[Stored dataset items]
....

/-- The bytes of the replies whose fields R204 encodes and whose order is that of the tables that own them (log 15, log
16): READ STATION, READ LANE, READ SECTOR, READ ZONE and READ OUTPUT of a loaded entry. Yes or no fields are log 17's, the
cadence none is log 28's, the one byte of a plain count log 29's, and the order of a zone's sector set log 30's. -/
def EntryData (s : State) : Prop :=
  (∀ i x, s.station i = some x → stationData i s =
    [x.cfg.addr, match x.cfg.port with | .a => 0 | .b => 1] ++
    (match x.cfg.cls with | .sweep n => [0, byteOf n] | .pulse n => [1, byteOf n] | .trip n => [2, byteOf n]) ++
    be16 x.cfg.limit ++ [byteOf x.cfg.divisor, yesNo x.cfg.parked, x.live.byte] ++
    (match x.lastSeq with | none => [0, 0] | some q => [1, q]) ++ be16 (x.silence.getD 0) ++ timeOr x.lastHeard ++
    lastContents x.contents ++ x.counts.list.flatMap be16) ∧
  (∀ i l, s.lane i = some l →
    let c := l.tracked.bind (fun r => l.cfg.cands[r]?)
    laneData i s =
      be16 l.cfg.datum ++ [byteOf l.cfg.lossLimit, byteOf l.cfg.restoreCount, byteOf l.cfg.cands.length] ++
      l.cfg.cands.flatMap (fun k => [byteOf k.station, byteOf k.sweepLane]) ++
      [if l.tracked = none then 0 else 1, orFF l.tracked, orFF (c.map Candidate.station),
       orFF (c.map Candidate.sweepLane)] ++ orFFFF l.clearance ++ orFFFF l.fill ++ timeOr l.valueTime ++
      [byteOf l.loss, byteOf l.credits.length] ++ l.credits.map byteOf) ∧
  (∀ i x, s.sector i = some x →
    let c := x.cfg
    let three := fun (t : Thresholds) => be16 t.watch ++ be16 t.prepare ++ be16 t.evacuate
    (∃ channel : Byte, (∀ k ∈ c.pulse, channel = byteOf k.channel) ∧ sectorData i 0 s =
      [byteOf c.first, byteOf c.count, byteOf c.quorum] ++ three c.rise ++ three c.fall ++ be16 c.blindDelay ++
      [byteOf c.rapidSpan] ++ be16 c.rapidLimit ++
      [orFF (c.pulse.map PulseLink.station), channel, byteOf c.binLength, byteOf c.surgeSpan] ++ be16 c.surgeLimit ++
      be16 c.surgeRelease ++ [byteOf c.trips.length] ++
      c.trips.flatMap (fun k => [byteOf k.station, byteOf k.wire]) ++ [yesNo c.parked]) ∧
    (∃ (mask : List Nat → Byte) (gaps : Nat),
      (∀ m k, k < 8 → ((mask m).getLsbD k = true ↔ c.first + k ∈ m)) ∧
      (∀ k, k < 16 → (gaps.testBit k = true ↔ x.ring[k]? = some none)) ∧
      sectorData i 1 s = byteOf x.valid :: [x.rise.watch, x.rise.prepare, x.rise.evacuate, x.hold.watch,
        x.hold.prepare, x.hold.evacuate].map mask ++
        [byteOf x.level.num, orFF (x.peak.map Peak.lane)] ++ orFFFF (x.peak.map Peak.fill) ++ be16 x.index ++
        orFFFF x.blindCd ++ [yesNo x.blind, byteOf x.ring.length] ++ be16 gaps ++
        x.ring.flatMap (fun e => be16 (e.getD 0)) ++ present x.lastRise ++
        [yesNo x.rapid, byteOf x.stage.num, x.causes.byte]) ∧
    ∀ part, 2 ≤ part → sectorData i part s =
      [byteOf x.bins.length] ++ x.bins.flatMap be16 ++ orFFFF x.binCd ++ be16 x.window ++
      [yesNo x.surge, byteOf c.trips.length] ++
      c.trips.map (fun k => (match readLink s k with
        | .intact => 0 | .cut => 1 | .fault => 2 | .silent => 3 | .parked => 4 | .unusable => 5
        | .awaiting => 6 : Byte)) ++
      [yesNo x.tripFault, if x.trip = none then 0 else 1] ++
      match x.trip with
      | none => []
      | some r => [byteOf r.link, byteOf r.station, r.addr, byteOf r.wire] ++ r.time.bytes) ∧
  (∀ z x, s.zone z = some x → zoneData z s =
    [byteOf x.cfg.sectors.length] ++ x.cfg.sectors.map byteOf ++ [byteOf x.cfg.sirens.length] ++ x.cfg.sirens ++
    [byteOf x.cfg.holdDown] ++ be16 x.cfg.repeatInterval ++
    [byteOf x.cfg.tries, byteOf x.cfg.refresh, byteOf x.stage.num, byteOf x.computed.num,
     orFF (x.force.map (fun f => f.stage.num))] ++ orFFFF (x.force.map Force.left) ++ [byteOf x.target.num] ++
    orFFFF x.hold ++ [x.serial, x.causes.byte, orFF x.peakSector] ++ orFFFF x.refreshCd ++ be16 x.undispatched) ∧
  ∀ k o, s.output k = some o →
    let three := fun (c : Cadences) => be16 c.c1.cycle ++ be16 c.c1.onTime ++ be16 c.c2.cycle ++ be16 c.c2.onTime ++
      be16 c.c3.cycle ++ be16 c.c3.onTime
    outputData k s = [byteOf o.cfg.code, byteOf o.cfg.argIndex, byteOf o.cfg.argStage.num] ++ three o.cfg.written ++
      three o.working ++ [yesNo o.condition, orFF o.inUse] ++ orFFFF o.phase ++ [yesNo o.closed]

....

## Your goal
From the first record to the last, print each one exactly.

## Output
/-- The bytes of the replies whose fields R204 encodes and whose order is that of the tables that own them (log 15, log
16): READ STATION, READ LANE, READ SECTOR, READ ZONE and READ OUTPUT of a loaded entry. Yes or no fields are log 17's, the
cadence none is log 28's, the one byte of a plain count log 29's, and the order of a zone's sector set log 30's. -/
def EntryData (s : State) : Prop :=
  (∀ i x, s.station i = some x → stationData i s =
    [x.cfg.addr, match x.cfg.port with | .a => 0 | .b => 1] ++
    (match x.cfg.cls with | .sweep n => [0, byteOf n] | .pulse n => [1, byteOf n] | .trip n => [2, byteOf n]) ++
    be16 x.cfg.limit ++ [byteOf x.cfg.divisor, yesNo x.cfg.parked, x.live.byte] ++
    (match x.lastSeq with | none => [0, 0] | some q => [1, q]) ++ be16 (x.silence.getD 0) ++ timeOr x.lastHeard ++
    lastContents x.contents ++ x.counts.list.flatMap be16) ∧
  (∀ i l, s.lane i = some l →
    let c := l.tracked.bind (fun r => l.cfg.cands[r]?)
    laneData i s =
      be16 l.cfg.datum ++ [byteOf l.cfg.lossLimit, byteOf l.cfg.restoreCount, byteOf l.cfg.cands.length] ++
      l.cfg.cands.flatMap (fun k => [byteOf k.station, byteOf k.sweepLane]) ++
      [if l.tracked = none then 0 else 1, orFF l.tracked, orFF (c.map Candidate.station),
       orFF (c.map Candidate.sweepLane)] ++ orFFFF l.clearance ++ orFFFF l.fill ++ timeOr l.valueTime ++
      [byteOf l.loss, byteOf l.credits.length] ++ l.credits.map byteOf) ∧
  (∀ i x, s.sector i = some x →
    let c := x.cfg
    let three := fun (t : Thresholds) => be16 t.watch ++ be16 t.prepare ++ be16 t.evacuate
    (∃ channel : Byte, (∀ k ∈ c.pulse, channel = byteOf k.channel) ∧ sectorData i 0 s =
      [byteOf c.first, byteOf c.count, byteOf c.quorum] ++ three c.rise ++ three c.fall ++ be16 c.blindDelay ++
      [byteOf c.rapidSpan] ++ be16 c.rapidLimit ++
      [orFF (c.pulse.map PulseLink.station), channel, byteOf c.binLength, byteOf c.surgeSpan] ++ be16 c.surgeLimit ++
      be16 c.surgeRelease ++ [byteOf c.trips.length] ++
      c.trips.flatMap (fun k => [byteOf k.station, byteOf k.wire]) ++ [yesNo c.parked]) ∧
    (∃ (mask : List Nat → Byte) (gaps : Nat),
      (∀ m k, k < 8 → ((mask m).getLsbD k = true ↔ c.first + k ∈ m)) ∧
      (∀ k, k < 16 → (gaps.testBit k = true ↔ x.ring[k]? = some none)) ∧
      sectorData i 1 s = byteOf x.valid :: [x.rise.watch, x.rise.prepare, x.rise.evacuate, x.hold.watch,
        x.hold.prepare, x.hold.evacuate].map mask ++
        [byteOf x.level.num, orFF (x.peak.map Peak.lane)] ++ orFFFF (x.peak.map Peak.fill) ++ be16 x.index ++
        orFFFF x.blindCd ++ [yesNo x.blind, byteOf x.ring.length] ++ be16 gaps ++
        x.ring.flatMap (fun e => be16 (e.getD 0)) ++ present x.lastRise ++
        [yesNo x.rapid, byteOf x.stage.num, x.causes.byte]) ∧
    ∀ part, 2 ≤ part → sectorData i part s =
      [byteOf x.bins.length] ++ x.bins.flatMap be16 ++ orFFFF x.binCd ++ be16 x.window ++
      [yesNo x.surge, byteOf c.trips.length] ++
      c.trips.map (fun k => (match readLink s k with
        | .intact => 0 | .cut => 1 | .fault => 2 | .silent => 3 | .parked => 4 | .unusable => 5
        | .awaiting => 6 : Byte)) ++
      [yesNo x.tripFault, if x.trip = none then 0 else 1] ++
      match x.trip with
      | none => []
      | some r => [byteOf r.link, byteOf r.station, r.addr, byteOf r.wire] ++ r.time.bytes) ∧
  (∀ z x, s.zone z = some x → zoneData z s =
    [byteOf x.cfg.sectors.length] ++ x.cfg.sectors.map byteOf ++ [byteOf x.cfg.sirens.length] ++ x.cfg.sirens ++
    [byteOf x.cfg.holdDown] ++ be16 x.cfg.repeatInterval ++
    [byteOf x.cfg.tries, byteOf x.cfg.refresh, byteOf x.stage.num, byteOf x.computed.num,
     orFF (x.force.map (fun f => f.stage.num))] ++ orFFFF (x.force.map Force.left) ++ [byteOf x.target.num] ++
    orFFFF x.hold ++ [x.serial, x.causes.byte, orFF x.peakSector] ++ orFFFF x.refreshCd ++ be16 x.undispatched) ∧
  ∀ k o, s.output k = some o →
    let three := fun (c : Cadences) => be16 c.c1.cycle ++ be16 c.c1.onTime ++ be16 c.c2.cycle ++ be16 c.c2.onTime ++
      be16 c.c3.cycle ++ be16 c.c3.onTime
    outputData k s = [byteOf o.cfg.code, byteOf o.cfg.argIndex, byteOf o.cfg.argStage.num] ++ three o.cfg.written ++
      three o.working ++ [yesNo o.condition, orFF o.inUse] ++ orFFFF o.phase ++ [yesNo o.closed]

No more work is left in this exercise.